§ Exercise objective: Which of the lines below holds the string "streams"? Copy every line that does.

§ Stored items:
● ● ● ● ●
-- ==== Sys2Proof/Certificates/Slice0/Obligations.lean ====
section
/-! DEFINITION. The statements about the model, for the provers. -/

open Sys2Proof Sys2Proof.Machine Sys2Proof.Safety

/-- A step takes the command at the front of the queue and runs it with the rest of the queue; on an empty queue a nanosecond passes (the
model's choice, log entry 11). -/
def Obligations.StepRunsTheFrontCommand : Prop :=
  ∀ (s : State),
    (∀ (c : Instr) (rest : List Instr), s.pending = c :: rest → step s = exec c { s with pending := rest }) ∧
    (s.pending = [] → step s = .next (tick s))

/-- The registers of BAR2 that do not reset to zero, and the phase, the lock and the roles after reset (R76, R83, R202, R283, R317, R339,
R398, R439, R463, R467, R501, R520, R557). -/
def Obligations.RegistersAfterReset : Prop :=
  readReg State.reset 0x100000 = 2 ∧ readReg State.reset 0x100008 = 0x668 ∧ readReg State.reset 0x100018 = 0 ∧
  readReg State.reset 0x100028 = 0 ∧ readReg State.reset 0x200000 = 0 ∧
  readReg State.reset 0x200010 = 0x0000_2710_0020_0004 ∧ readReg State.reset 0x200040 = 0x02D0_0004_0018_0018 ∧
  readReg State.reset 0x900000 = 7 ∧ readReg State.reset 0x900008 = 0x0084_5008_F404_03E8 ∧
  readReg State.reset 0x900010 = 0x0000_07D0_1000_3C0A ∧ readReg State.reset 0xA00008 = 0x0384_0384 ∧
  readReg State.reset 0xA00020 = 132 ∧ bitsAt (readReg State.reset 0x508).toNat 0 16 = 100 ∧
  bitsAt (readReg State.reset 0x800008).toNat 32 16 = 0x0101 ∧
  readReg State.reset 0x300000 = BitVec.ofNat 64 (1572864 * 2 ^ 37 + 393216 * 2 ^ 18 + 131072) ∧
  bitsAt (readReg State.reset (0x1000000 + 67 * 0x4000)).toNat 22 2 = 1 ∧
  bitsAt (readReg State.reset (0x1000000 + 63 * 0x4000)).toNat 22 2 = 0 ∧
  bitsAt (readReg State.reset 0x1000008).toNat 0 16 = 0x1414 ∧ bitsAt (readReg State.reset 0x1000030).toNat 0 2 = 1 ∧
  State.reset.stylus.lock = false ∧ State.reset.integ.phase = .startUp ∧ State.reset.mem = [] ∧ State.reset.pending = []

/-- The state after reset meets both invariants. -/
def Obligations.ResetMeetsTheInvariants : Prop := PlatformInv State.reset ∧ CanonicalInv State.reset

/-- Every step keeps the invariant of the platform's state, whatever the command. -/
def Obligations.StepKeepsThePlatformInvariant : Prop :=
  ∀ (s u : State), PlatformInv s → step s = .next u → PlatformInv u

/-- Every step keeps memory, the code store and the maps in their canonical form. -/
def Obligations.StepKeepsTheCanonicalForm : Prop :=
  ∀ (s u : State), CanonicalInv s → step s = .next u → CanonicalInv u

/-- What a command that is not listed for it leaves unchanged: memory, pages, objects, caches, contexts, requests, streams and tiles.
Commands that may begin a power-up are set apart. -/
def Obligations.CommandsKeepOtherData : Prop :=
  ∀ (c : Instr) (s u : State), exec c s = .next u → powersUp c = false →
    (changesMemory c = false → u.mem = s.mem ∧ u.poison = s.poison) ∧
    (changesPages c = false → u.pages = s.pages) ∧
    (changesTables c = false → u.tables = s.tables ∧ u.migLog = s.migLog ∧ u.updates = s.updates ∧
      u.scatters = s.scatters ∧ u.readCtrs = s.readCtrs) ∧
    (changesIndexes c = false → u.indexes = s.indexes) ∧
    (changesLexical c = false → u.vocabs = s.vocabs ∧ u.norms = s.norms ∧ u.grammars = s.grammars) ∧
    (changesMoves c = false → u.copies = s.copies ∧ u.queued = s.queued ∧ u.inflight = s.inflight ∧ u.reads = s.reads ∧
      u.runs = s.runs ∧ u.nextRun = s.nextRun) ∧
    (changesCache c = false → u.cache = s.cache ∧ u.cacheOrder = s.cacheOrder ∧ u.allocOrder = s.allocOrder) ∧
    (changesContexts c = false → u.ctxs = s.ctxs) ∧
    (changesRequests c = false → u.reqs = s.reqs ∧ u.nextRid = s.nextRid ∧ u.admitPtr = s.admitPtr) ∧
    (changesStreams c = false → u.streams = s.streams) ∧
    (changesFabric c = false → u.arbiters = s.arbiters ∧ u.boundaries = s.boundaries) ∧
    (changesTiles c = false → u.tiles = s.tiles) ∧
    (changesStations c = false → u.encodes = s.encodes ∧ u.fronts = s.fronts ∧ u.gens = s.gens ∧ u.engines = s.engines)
● ● ● ● ●
§ Output of the exercise:
/-- What a command that is not listed for it leaves unchanged: memory, pages, objects, caches, contexts, requests, streams and tiles.
    (changesStreams c = false → u.streams = s.streams) ∧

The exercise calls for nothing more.